Produce as output only the lines below starting at the line with "(s.setAcQuad r v).redispatch = s.redispatch := rfl" and continuing through the line with "s.exceptionCycle := by unfold State.poke; split <;> rfl", each one exactly as written.
◆ ◆ ◆ ◆
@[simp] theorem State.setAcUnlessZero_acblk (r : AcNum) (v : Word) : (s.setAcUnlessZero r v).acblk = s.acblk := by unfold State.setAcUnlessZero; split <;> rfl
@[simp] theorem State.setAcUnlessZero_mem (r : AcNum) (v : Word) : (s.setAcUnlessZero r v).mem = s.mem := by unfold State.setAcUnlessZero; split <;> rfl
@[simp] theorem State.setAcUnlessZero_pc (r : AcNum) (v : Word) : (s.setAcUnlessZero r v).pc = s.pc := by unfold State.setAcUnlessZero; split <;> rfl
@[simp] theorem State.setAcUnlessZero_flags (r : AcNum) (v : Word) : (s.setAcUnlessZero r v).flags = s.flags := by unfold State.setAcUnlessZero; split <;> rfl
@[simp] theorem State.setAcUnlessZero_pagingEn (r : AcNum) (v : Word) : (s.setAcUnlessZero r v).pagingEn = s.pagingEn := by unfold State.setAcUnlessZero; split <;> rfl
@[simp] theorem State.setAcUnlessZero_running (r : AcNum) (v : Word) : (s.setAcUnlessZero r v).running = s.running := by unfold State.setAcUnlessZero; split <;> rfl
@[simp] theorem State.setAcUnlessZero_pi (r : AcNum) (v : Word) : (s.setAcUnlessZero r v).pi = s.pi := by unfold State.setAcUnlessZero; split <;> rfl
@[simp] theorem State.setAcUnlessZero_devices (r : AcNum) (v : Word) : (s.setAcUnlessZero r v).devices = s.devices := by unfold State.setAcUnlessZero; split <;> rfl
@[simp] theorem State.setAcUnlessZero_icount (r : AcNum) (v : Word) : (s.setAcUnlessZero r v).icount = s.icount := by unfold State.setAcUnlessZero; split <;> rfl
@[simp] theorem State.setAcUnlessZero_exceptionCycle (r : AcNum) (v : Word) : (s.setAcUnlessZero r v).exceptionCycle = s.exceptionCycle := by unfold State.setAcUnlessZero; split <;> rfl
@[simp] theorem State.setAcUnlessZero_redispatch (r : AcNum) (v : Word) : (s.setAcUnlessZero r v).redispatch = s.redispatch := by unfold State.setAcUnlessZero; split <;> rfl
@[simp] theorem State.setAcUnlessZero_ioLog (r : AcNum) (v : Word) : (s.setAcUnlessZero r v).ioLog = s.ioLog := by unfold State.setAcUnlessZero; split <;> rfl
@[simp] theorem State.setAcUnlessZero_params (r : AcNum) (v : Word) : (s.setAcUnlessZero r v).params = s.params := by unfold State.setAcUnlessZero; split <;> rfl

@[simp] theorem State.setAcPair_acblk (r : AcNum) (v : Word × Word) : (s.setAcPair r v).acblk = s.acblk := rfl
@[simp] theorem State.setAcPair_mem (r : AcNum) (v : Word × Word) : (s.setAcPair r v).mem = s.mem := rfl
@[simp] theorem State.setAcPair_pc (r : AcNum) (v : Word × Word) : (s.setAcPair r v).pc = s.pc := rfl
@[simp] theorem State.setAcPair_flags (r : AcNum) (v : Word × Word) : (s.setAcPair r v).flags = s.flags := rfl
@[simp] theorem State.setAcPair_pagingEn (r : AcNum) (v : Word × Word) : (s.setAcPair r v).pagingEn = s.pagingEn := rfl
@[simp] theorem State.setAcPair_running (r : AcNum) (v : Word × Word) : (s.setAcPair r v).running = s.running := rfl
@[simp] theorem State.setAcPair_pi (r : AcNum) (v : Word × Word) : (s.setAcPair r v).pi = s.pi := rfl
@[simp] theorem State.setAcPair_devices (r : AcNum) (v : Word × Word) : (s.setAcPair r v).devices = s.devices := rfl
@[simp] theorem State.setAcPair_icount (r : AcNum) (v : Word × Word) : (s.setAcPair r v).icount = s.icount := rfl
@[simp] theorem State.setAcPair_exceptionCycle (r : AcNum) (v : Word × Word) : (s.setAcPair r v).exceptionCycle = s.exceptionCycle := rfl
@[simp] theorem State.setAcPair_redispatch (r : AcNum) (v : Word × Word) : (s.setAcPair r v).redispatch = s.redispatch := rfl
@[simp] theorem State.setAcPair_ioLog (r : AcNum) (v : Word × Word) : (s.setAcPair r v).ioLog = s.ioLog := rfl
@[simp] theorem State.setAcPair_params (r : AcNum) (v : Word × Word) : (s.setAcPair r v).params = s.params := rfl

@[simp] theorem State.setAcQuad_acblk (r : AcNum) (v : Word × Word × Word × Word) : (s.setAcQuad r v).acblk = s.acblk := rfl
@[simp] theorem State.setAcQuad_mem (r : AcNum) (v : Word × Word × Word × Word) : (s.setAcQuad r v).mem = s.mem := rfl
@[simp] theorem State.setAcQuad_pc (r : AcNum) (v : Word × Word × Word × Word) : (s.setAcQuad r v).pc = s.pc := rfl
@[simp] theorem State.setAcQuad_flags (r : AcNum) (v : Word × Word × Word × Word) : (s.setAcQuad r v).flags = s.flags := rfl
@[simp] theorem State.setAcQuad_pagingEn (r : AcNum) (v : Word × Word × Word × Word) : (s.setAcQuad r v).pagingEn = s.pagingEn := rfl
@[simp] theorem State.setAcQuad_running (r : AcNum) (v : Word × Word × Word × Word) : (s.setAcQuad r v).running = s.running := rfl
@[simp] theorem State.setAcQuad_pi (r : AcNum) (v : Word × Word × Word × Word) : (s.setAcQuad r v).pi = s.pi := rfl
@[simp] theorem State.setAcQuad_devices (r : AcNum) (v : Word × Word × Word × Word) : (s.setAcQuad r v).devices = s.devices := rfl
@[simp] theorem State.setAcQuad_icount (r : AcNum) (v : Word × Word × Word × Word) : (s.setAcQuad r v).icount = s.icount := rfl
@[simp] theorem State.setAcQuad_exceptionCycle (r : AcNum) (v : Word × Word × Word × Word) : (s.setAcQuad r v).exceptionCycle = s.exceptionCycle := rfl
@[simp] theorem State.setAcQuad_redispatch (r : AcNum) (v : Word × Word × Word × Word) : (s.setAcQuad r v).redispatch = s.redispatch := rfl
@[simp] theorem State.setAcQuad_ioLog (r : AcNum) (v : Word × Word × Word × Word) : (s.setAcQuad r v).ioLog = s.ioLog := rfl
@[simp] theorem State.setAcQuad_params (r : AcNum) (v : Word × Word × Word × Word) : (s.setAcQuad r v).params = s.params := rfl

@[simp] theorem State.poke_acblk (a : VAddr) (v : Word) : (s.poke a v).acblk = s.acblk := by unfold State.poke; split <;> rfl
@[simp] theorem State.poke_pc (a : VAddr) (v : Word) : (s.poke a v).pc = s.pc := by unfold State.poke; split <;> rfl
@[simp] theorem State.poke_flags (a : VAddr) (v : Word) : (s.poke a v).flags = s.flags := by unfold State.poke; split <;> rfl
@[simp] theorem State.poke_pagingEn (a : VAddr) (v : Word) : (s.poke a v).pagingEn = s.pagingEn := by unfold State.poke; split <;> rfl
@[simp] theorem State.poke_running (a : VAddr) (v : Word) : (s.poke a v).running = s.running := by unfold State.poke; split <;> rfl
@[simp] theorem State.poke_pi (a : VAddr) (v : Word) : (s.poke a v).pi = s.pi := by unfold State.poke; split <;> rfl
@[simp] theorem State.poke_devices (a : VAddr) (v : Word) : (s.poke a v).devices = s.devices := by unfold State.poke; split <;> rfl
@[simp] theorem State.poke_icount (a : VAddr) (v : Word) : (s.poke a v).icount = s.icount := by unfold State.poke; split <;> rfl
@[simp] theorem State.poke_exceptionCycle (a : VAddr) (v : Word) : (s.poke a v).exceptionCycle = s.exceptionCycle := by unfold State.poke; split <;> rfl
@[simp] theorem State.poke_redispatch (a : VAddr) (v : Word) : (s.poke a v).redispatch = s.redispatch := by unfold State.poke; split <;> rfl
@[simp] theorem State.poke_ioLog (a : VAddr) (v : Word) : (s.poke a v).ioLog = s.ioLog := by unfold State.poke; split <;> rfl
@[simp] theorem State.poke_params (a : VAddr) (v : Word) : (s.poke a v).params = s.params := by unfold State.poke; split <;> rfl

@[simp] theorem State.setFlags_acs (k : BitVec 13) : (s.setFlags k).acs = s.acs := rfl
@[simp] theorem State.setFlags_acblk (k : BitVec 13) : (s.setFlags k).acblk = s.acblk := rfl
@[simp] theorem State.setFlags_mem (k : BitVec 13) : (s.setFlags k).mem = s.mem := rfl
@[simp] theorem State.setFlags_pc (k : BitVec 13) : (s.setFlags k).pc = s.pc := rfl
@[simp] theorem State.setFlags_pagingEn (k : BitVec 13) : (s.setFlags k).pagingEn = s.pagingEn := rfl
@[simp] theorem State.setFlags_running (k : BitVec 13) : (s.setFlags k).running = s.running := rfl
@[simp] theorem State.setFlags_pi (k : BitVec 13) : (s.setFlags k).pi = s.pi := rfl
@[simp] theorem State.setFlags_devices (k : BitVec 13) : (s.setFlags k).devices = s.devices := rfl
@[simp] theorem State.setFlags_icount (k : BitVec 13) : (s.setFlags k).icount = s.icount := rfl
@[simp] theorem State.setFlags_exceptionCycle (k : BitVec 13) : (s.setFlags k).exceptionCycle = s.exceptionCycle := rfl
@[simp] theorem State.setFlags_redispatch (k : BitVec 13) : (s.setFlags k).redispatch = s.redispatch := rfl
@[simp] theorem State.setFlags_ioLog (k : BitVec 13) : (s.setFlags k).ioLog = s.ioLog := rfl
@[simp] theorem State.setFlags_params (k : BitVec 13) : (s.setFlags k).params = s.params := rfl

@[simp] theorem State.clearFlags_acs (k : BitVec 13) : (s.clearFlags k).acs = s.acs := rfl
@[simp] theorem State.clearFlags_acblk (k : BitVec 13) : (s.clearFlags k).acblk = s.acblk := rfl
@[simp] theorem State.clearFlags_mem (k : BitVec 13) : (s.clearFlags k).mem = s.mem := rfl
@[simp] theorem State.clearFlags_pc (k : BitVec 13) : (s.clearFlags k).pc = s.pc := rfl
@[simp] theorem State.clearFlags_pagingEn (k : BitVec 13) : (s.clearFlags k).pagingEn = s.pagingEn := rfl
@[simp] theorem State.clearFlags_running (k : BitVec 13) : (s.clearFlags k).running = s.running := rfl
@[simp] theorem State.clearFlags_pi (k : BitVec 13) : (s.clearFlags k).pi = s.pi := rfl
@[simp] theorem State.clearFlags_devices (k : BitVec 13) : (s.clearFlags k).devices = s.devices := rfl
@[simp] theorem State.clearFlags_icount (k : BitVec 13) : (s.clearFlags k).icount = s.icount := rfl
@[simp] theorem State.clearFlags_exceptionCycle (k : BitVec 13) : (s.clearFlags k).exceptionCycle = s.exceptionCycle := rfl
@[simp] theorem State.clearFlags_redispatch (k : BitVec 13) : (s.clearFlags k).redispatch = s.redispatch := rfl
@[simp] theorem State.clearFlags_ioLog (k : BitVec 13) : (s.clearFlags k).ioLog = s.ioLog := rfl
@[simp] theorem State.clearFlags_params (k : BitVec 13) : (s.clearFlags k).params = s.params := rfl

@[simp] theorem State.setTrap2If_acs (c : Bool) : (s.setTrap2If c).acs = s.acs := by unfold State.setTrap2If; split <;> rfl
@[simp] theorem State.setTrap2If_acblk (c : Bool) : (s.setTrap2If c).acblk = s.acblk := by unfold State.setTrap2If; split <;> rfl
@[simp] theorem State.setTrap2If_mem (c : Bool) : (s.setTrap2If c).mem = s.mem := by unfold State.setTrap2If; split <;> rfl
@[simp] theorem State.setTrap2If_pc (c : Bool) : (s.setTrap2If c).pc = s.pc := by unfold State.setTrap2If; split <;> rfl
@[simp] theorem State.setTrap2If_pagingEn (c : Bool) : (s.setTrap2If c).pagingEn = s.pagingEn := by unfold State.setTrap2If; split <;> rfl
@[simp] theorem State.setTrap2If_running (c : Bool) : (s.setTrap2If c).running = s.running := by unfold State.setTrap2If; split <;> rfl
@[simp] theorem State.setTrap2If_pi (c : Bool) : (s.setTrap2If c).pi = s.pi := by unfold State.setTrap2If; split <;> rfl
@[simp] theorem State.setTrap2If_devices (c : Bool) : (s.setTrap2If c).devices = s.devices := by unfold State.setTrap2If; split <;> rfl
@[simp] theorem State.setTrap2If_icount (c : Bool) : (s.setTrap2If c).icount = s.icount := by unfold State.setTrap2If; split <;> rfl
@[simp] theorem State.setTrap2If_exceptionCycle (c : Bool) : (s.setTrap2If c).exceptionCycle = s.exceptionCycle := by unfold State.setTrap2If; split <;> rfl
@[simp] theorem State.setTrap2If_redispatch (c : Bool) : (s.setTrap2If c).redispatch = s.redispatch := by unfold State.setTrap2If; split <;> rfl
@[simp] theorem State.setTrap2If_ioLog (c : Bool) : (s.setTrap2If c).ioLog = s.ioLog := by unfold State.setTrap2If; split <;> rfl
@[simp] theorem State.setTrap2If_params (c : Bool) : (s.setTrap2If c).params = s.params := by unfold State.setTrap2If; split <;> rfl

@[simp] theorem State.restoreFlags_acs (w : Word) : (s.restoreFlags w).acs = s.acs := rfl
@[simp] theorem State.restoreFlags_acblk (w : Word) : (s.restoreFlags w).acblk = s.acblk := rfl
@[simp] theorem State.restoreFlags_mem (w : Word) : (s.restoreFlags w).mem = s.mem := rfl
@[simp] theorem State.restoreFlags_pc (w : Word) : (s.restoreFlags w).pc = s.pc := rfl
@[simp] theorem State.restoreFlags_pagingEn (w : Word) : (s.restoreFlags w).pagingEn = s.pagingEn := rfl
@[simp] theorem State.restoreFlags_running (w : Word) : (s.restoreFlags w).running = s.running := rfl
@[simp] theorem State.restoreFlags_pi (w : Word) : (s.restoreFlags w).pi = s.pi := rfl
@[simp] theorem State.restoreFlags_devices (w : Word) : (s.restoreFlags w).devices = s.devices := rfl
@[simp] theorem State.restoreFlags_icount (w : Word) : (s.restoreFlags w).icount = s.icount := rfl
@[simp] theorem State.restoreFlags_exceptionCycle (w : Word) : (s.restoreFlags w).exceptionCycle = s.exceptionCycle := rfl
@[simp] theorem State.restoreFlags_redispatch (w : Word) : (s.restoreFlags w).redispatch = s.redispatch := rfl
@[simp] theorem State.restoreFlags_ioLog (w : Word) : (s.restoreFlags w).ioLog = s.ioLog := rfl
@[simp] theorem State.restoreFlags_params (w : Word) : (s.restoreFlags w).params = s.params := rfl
◆ ◆ ◆ ◆
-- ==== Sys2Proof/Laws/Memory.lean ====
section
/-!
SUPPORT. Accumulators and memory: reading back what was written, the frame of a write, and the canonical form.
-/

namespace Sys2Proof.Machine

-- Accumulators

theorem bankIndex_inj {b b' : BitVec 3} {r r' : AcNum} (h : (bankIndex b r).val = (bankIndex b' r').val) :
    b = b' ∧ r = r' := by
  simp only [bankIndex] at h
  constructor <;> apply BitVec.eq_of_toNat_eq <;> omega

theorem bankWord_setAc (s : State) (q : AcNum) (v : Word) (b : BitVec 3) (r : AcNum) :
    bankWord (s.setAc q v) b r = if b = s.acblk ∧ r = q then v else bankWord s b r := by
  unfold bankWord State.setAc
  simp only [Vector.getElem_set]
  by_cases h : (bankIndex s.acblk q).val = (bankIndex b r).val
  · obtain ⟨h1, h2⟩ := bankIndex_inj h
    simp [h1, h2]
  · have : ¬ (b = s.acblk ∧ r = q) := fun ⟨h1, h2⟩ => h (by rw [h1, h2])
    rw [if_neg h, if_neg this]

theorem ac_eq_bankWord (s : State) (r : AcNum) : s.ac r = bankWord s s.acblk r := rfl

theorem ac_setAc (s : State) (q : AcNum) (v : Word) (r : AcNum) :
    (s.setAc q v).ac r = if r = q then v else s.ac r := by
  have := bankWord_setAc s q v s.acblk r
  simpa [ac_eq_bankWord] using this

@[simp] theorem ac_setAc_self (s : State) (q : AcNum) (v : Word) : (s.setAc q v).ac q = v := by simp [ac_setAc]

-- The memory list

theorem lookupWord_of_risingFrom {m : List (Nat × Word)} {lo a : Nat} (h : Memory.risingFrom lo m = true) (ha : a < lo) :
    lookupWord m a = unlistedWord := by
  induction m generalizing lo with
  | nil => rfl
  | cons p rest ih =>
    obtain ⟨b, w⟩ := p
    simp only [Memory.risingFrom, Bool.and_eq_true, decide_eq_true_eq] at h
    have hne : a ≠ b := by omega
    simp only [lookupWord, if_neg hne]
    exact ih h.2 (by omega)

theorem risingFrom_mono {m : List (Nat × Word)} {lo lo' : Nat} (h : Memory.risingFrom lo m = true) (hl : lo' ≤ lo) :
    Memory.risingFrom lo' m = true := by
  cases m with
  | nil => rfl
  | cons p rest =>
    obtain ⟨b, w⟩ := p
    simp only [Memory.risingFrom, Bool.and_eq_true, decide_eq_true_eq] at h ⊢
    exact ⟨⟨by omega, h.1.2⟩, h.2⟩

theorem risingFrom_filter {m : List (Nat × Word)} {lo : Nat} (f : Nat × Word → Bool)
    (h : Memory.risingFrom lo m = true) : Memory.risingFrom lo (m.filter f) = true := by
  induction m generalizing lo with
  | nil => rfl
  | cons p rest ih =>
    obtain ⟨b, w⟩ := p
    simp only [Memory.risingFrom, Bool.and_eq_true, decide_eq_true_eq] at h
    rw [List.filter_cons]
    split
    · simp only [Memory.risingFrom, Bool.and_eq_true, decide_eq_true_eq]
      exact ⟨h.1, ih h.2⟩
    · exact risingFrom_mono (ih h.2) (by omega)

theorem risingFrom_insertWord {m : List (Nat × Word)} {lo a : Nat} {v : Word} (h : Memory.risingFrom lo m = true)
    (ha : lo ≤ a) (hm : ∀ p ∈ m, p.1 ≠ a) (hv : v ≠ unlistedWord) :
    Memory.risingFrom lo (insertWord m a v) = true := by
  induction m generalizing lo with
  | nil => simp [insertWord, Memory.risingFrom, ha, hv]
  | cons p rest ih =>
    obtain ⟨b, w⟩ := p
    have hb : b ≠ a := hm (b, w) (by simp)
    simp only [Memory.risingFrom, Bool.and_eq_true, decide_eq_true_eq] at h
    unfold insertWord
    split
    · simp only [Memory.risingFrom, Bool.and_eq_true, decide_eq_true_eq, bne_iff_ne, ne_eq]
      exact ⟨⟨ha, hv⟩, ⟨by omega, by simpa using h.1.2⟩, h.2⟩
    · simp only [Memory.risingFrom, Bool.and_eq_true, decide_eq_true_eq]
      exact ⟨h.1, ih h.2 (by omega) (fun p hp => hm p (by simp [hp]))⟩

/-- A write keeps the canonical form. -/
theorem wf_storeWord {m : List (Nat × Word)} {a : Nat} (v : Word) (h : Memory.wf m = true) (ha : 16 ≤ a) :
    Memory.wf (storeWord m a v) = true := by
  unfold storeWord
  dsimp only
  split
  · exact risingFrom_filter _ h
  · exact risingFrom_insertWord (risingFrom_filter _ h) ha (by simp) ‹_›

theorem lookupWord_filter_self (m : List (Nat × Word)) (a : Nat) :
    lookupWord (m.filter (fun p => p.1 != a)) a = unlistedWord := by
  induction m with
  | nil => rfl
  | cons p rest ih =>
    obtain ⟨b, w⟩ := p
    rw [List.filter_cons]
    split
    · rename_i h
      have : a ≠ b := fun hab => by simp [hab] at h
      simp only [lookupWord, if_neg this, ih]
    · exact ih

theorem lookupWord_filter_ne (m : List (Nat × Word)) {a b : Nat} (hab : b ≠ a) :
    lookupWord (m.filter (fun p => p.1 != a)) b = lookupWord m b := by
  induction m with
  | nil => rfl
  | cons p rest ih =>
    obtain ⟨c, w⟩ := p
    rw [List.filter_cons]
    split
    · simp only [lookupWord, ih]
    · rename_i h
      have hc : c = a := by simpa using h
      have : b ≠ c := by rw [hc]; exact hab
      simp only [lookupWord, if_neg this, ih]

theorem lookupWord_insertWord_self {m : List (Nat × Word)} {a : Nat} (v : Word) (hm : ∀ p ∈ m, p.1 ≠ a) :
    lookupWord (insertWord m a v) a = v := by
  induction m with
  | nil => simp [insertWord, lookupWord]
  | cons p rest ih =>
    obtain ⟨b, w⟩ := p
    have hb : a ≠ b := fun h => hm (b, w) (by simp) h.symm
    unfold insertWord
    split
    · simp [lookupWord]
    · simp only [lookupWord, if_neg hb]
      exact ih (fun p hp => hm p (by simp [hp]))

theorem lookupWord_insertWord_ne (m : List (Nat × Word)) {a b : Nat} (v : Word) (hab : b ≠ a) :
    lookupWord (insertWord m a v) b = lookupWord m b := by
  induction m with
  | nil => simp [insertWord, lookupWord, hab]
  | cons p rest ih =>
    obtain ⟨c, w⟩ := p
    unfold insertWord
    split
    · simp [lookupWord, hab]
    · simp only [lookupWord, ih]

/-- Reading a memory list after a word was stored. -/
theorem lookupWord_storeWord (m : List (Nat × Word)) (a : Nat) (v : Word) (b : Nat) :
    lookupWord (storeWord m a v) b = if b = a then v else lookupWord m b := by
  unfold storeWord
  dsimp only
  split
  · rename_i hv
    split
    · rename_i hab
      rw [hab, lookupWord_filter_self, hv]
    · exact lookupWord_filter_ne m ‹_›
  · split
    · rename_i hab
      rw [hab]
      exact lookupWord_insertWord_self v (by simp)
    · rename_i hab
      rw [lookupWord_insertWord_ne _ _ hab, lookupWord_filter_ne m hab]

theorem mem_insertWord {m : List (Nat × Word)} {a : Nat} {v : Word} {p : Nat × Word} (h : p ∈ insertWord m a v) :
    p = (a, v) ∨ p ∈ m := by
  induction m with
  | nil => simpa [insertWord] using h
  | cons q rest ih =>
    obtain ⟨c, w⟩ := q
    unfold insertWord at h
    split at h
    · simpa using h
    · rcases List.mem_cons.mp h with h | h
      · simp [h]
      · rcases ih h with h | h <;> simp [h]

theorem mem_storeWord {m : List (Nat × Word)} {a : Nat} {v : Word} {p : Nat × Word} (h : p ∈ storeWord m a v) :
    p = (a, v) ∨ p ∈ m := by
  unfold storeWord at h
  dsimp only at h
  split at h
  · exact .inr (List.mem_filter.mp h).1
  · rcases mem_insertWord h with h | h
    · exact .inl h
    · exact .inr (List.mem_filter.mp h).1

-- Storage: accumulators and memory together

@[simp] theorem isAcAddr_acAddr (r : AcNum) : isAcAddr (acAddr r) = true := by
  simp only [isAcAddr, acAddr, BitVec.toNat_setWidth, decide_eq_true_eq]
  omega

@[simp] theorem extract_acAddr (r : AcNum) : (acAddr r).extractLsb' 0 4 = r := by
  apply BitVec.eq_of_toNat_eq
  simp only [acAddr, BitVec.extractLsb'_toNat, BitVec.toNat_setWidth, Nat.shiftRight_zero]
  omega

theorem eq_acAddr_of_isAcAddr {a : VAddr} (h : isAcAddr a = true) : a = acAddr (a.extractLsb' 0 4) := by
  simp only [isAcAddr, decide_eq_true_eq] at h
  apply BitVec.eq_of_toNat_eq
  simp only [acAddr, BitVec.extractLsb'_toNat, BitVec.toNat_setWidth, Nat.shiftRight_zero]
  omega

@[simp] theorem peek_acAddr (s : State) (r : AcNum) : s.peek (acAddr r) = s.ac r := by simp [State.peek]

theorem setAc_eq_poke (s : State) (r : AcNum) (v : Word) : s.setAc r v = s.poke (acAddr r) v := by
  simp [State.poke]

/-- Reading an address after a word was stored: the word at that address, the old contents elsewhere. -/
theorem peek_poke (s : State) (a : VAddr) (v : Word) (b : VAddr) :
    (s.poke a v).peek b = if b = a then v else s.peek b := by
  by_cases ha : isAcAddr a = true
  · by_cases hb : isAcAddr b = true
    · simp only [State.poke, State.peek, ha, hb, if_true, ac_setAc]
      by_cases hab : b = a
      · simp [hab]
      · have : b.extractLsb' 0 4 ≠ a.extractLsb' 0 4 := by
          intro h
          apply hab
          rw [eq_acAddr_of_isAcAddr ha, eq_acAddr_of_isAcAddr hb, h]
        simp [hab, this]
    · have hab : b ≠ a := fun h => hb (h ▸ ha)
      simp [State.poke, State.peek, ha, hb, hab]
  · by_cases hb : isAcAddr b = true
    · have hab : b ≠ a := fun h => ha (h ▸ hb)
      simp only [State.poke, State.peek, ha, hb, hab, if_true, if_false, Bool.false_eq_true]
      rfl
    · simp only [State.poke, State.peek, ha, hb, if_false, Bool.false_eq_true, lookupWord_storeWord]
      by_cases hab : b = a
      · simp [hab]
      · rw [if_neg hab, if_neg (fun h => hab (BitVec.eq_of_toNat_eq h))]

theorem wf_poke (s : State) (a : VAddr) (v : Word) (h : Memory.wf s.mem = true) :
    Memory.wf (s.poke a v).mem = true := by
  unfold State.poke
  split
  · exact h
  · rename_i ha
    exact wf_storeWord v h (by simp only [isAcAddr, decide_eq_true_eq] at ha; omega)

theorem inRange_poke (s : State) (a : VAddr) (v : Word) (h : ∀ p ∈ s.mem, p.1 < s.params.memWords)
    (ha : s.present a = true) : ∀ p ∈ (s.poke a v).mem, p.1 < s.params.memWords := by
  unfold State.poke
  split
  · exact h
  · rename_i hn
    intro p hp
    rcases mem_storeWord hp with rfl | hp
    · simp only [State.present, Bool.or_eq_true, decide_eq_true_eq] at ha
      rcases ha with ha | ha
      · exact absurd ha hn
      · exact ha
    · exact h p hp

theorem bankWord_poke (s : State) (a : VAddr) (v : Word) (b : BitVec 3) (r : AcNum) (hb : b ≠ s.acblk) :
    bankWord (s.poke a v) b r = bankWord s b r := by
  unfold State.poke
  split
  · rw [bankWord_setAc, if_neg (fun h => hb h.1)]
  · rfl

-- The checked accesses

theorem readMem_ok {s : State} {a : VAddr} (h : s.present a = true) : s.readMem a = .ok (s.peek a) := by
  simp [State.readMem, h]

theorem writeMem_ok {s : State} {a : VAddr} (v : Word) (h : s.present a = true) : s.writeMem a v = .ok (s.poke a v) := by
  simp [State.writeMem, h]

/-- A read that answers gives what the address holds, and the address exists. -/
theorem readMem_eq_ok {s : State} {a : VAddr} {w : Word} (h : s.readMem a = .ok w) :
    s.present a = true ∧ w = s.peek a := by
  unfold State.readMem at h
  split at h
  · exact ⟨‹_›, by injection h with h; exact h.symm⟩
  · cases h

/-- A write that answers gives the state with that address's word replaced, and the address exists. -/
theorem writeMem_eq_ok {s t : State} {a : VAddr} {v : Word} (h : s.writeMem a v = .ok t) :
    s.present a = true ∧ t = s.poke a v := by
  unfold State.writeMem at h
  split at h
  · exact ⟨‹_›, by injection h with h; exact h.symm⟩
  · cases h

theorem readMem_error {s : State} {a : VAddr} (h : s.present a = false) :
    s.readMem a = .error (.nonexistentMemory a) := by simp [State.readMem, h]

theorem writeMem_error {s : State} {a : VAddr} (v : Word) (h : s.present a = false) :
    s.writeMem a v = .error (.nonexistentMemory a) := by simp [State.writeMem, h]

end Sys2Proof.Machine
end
◆ ◆ ◆ ◆
> [Problem solution]:
@[simp] theorem State.setAcQuad_redispatch (r : AcNum) (v : Word × Word × Word × Word) : (s.setAcQuad r v).redispatch = s.redispatch := rfl
@[simp] theorem State.setAcQuad_ioLog (r : AcNum) (v : Word × Word × Word × Word) : (s.setAcQuad r v).ioLog = s.ioLog := rfl
@[simp] theorem State.setAcQuad_params (r : AcNum) (v : Word × Word × Word × Word) : (s.setAcQuad r v).params = s.params := rfl

@[simp] theorem State.poke_acblk (a : VAddr) (v : Word) : (s.poke a v).acblk = s.acblk := by unfold State.poke; split <;> rfl
@[simp] theorem State.poke_pc (a : VAddr) (v : Word) : (s.poke a v).pc = s.pc := by unfold State.poke; split <;> rfl
@[simp] theorem State.poke_flags (a : VAddr) (v : Word) : (s.poke a v).flags = s.flags := by unfold State.poke; split <;> rfl
@[simp] theorem State.poke_pagingEn (a : VAddr) (v : Word) : (s.poke a v).pagingEn = s.pagingEn := by unfold State.poke; split <;> rfl
@[simp] theorem State.poke_running (a : VAddr) (v : Word) : (s.poke a v).running = s.running := by unfold State.poke; split <;> rfl
@[simp] theorem State.poke_pi (a : VAddr) (v : Word) : (s.poke a v).pi = s.pi := by unfold State.poke; split <;> rfl
@[simp] theorem State.poke_devices (a : VAddr) (v : Word) : (s.poke a v).devices = s.devices := by unfold State.poke; split <;> rfl
@[simp] theorem State.poke_icount (a : VAddr) (v : Word) : (s.poke a v).icount = s.icount := by unfold State.poke; split <;> rfl
@[simp] theorem State.poke_exceptionCycle (a : VAddr) (v : Word) : (s.poke a v).exceptionCycle = s.exceptionCycle := by unfold State.poke; split <;> rfl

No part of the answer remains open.